The present document studies the security aspects of enablers for network automation for the 5G system based on the outcome of
TR 23.700-91. More specifically, the present document identifies security issues, requirements and corresponding potential security solutions related to the following objectives:
-
UE data collection protection to fulfil the NWDAF functionalities including privacy consideration, data authenticity, data integrity, and accessibility aspects requirements.
-
Detection of cyber-attacks and anomaly events supported by NWDAF and its related functions, specifically to identify parameters provided by UE and NFs, which can help to detect attacks and abnormal behaviours;
-
Protection of data transferring (e.g. privacy consideration) in the inter-NWDAF/NWDAF instances.
The following documents contain provisions which, through reference in this text, constitute provisions of the present document.
-
References are either specific (identified by date of publication, edition number, version number, etc.) or non-specific.
-
For a specific reference, subsequent revisions do not apply.
-
For a non-specific reference, the latest version applies. In the case of a reference to a 3GPP document (including a GSM document), a non-specific reference implicitly refers to the latest version of that document in the same Release as the present document.
[1]
TR 23.700-91: "Study on enablers for network automation for the 5G System (5GS); Phase 2".
[2]
TS 33.867: "Study on user consent for 3GPP services".
[3]
TR 21.905: "Vocabulary for 3GPP Specifications".
[4]
TS 23.288: "Architecture enhancements for 5G System (5GS) to support network data analytics services ".
[5]
TS 23.501: "System Architecture for the 5G System; Stage 2".
[6]
[7]
ETSI GR SAI 001: "AI Threat Ontology"..
[8]
TS 33.501: "Security architecture and procedures for 5G system".
[9]
TR 28.809: "Study on enhancement of management data analytics".
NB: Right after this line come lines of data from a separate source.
/-- R120 for `ONBYTES`: the dispatch of the first part's events does not disturb the feed of the second. -/
theorem exec_onbytes_append {s s1 : State} {a c : List Byte} (h : exec (.onbytes a) s = .next s1) :
    exec (.onbytes (a ++ c)) s = exec (.onbytes c) s1 := by
  cases ha : feedEngine a s with
  | fault r => simp [exec, execOnbytes, ha] at h
  | refused r => simp [exec, execOnbytes, ha] at h
  | next p =>
    obtain ⟨u, evs⟩ := p
    obtain rfl : dispatchAll u evs = s1 := by simpa [exec, execOnbytes, ha] using h
    obtain ⟨d, d1, he, hf, rfl⟩ := feedEngine_inv s u a evs ha
    simp only [exec, execOnbytes, feedEngine, he, feed_append d d1 a c evs hf, dispatchAll_engine,
      State.raise_engine, State.setEngine_engine]
    cases feed d1 c with
    | fault r => rfl
    | refused r => rfl
    | next q =>
      obtain ⟨d2, evs2⟩ := q
      simp only [dispatchAll_append, ← dispatchAll_setEngine_raise]
      simp [State.setEngine, State.raise]

/-! ### The obligations -/

/-- Settles O1: the two rows of `WaitPreamble1`, and induction over a chunk without AA. -/
theorem waitPreamble1SyncsOrSkips : Obligations.WaitPreamble1SyncsOrSkips := by
  refine ⟨fun s d he hs => ⟨?_, fun b hb => ?_⟩, fun s chunk he hc => ?_⟩
  · exact row_runs_silently rfl he (wp1Sync_next.2 ⟨hs, rfl, rfl⟩)
  · exact row_runs_unchanged rfl he (wp1Skip_next.2 ⟨hs, hb, rfl, rfl⟩)
  · rw [exec_onbytes_silent he (feed_without_preamble _ chunk rfl hc), ← he]

/-- Settles O2: the three rows of `WaitPreamble2`, and induction over the run of AA. -/
theorem waitPreamble2LocksHoldsOrMisses : Obligations.WaitPreamble2LocksHoldsOrMisses := by
  refine ⟨fun s d he hs => ⟨?_, ?_, fun b h55 hAA => ?_⟩, fun s n he => ?_⟩
  · exact row_runs_silently rfl he (wp2Lock_next.2 ⟨hs, rfl, rfl⟩)
  · exact row_runs_unchanged rfl he (wp2Hold_next.2 ⟨hs, rfl, rfl⟩)
  · exact row_runs_silently rfl he (wp2Miss_next.2 ⟨hs, h55, hAA, rfl, rfl⟩)
  · apply exec_onbytes_silent he
    rw [List.replicate_succ, List.cons_append,
      feed_cons_silent _ _ _ _ (byteStep_waitPreamble1 DecoderState.reset 0xAA#8 rfl)]
    exact feed_held_then_locked _ n rfl

/-- Settles O3: the three header rows. -/
theorem headerBytesAreCaptured : Obligations.HeaderBytesAreCaptured := by
  intro s d b he
  rw [ofNat_sum_mod]
  exact ⟨fun hs => row_runs_silently rfl he (rdver_next.2 ⟨hs, rfl, rfl⟩),
    fun hs => row_runs_silently rfl he (rdtype_next.2 ⟨hs, rfl, rfl⟩),
    fun hs => row_runs_silently rfl he (rdid_next.2 ⟨hs, rfl, rfl⟩)⟩

/-- Settles O4: the rows of the legal lengths, and the invariant in `ReadLen`. -/
theorem legalLengthsAreAccepted : Obligations.LegalLengthsAreAccepted := by
  intro s d b he hs
  rw [ofNat_sum_mod]
  exact ⟨row_runs_silently rfl he (rdlenZero_next.2 ⟨hs, rfl, rfl⟩), fun hi => inv_readLen hi hs,
    fun hlow hhigh => row_runs_silently rfl he (rdlenData_next.2 ⟨hs, hlow, hhigh, rfl, rfl⟩)⟩

/-- Settles O5: the row of the illegal lengths clears the decoder. -/
theorem oversizedLengthAbandonsSilently : Obligations.OversizedLengthAbandonsSilently := by
  intro s d b he hs hover
  exact row_runs_silently rfl he (rdlenOver_next.2 ⟨hs, hover, rfl, rfl⟩)

/-- Settles O6: both payload rows store at the cursor, and the buffer reads back the write alone. -/
theorem payloadBytesAreStored : Obligations.PayloadBytesAreStored := by
  intro s d b he hs hcur
  rw [ofNat_sum_mod, ofNat_succ]
  refine ⟨d.pbuf.write d.cur.toNat b, Memory.read_write _ _ _, fun hmore => ?_, fun hlast => ?_⟩
  · exact row_runs_silently rfl he (rdpayMore_next.2 ⟨hs, hmore, hcur, by rw [← hs], rfl⟩)
  · exact row_runs_silently rfl he (rdpayLast_next.2 ⟨hs, hlast, hcur, rfl, rfl⟩)

/-- Settles O7: the buffer is dense there, so its bytes are the payload, and the checksum is the invariant's sum. -/
theorem matchingChecksumEmitsTheFrame : Obligations.MatchingChecksumEmitsTheFrame := by
  intro s d b he hi hs hb
  obtain ⟨hdense, hacc⟩ := inv_readChecksum hi hs
  refine ⟨d.pbuf.bytes, bytes_length_of_held _ _ hdense, fun k _ => Memory.read_dense _ _ k hdense, ?_, ?_⟩
  · rw [hb, hacc, cksum_toNat]
    simp [Nat.add_assoc]
  · exact row_runs_with_event rfl he (rdcsumOk_next.2 ⟨hs, hb, _, captureFrame_dense d b hdense, rfl, rfl⟩)

/-- Settles O8: the row of the wrong checksums raises the mismatch and clears the decoder. -/
theorem wrongChecksumDropsTheFrame : Obligations.WrongChecksumDropsTheFrame := by
  intro s d b he hs hb
  exact row_runs_with_event rfl he (rdcsumBad_next.2 ⟨hs, hb, rfl, rfl⟩)

/-- Settles O10: a receive row that goes on is the byte step, which each state answers. -/
theorem transitionGraphIsComplete : Obligations.TransitionGraphIsComplete := by
  intro i b s t d d' hb he hx ht
  obtain ⟨d1, ev, -, hstep, rfl⟩ := exec_rx_next hb he hx
  obtain rfl : d1 = d' := by simpa using ht
  cases hs : d.state with
  | waitPreamble1 =>
    rw [byteStep_waitPreamble1 d b hs, answer_next] at hstep
    rw [hstep.1, apply_ite DecoderState.state, hs]
  | waitPreamble2 =>
    rw [byteStep_waitPreamble2 d b hs, answer_next] at hstep
    rw [hstep.1, apply_ite DecoderState.state, apply_ite DecoderState.state, hs]
  | readVersion =>
    rw [byteStep_readVersion d b hs, answer_next] at hstep
    rw [hstep.1]
  | readType =>
    rw [byteStep_readType d b hs, answer_next] at hstep
    rw [hstep.1]
  | readId =>
    rw [byteStep_readId d b hs, answer_next] at hstep
    rw [hstep.1]
  | readLen =>
    rw [byteStep_readLen d b hs, answer_next] at hstep
    rw [hstep.1, apply_ite DecoderState.state, apply_ite DecoderState.state]
    rfl
  | readPayload => exact byteStep_readPayload_next hs hstep
  | readChecksum => rw [byteStep_readChecksum_next hs hstep]; rfl

/-- Settles O11: an invariant decoder has a byte step, whose row is fetched; any row that goes on is the fetched one. -/
theorem exactlyOneTransitionApplies : Obligations.ExactlyOneTransitionApplies := by
  intro s d b he hi
  obtain ⟨d', ev, hstep, -⟩ := byteStep_inv d b hi
  obtain ⟨i, hf, ht⟩ := byteStep_next hstep
  have hb := fetchInstr_rxByte hf
  refine ⟨i, ⟨hb, _, exec_rx_of_transition hb he ht⟩, ?_⟩
  rintro j hj ⟨t, hx⟩
  obtain ⟨-, -, hfj, -⟩ := exec_rx_next hj he hx
  simpa [hf] using hfj.symm

/-- Settles O15: a feed cut in two, at the decoder and at the engine. -/
theorem chunkBoundariesDoNotMatter : Obligations.ChunkBoundariesDoNotMatter :=
  fun _ _ _ _ => ⟨exec_feed_append, exec_onbytes_append⟩

end Sys2Proof.Machine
For the purposes of the present document, the terms given in
TR 21.905 and the following apply. A term defined in the present document takes precedence over the definition of the same term, if any, in
TR 21.905.
Void.
For the purposes of the present document, the abbreviations given in
TR 21.905 and the following apply. An abbreviation defined in the present document takes precedence over the definition of the same abbreviation, if any, in
TR 21.905.
AF
Application Function
DDoS
Distributed Denial of Service
DoS
Denial of Service
eNA
enablers for Network Automation
MDAS
Management Data Analytics Service
MitM
Man in the Middle
ML
Machine Learning
NWDAF
Network Data Analytics Function
OAM
Operation, Administration and Maintenance
TS 23.288 provides the Stage 2 architecture enhancements for 5G System (5GS) to support network data analytics services in 5G Core network, which forms the baseline for the present study on security aspects of enablers for Network Automation (eNA) for the 5G system (5GS).
The Network Data Analytics Function (NWDAF) as specified in
TS 23.501 interacts with different entities within 5GS for data collection based on subscription to events, retrieval of information from data repositories, retrieval of information about NFs (e.g. from NRF for NF-related information) and on demand provision of analytics to consumers. The NWDAF provides analytics to 5GC NFs and OAM. Analytics information is either statistical information of the past events or predictive information.
TR 23.700-91 is an architectural study on enhancements for analytics and NWDAF, for which any security impact will be documented in the present document. There is a particular security impact for UE data collection protection, detection of cyber-attacks and anomaly events supported by NWDAF and its related functions, on the protection of data transfer in inter-NWDAF/NWDAF cases.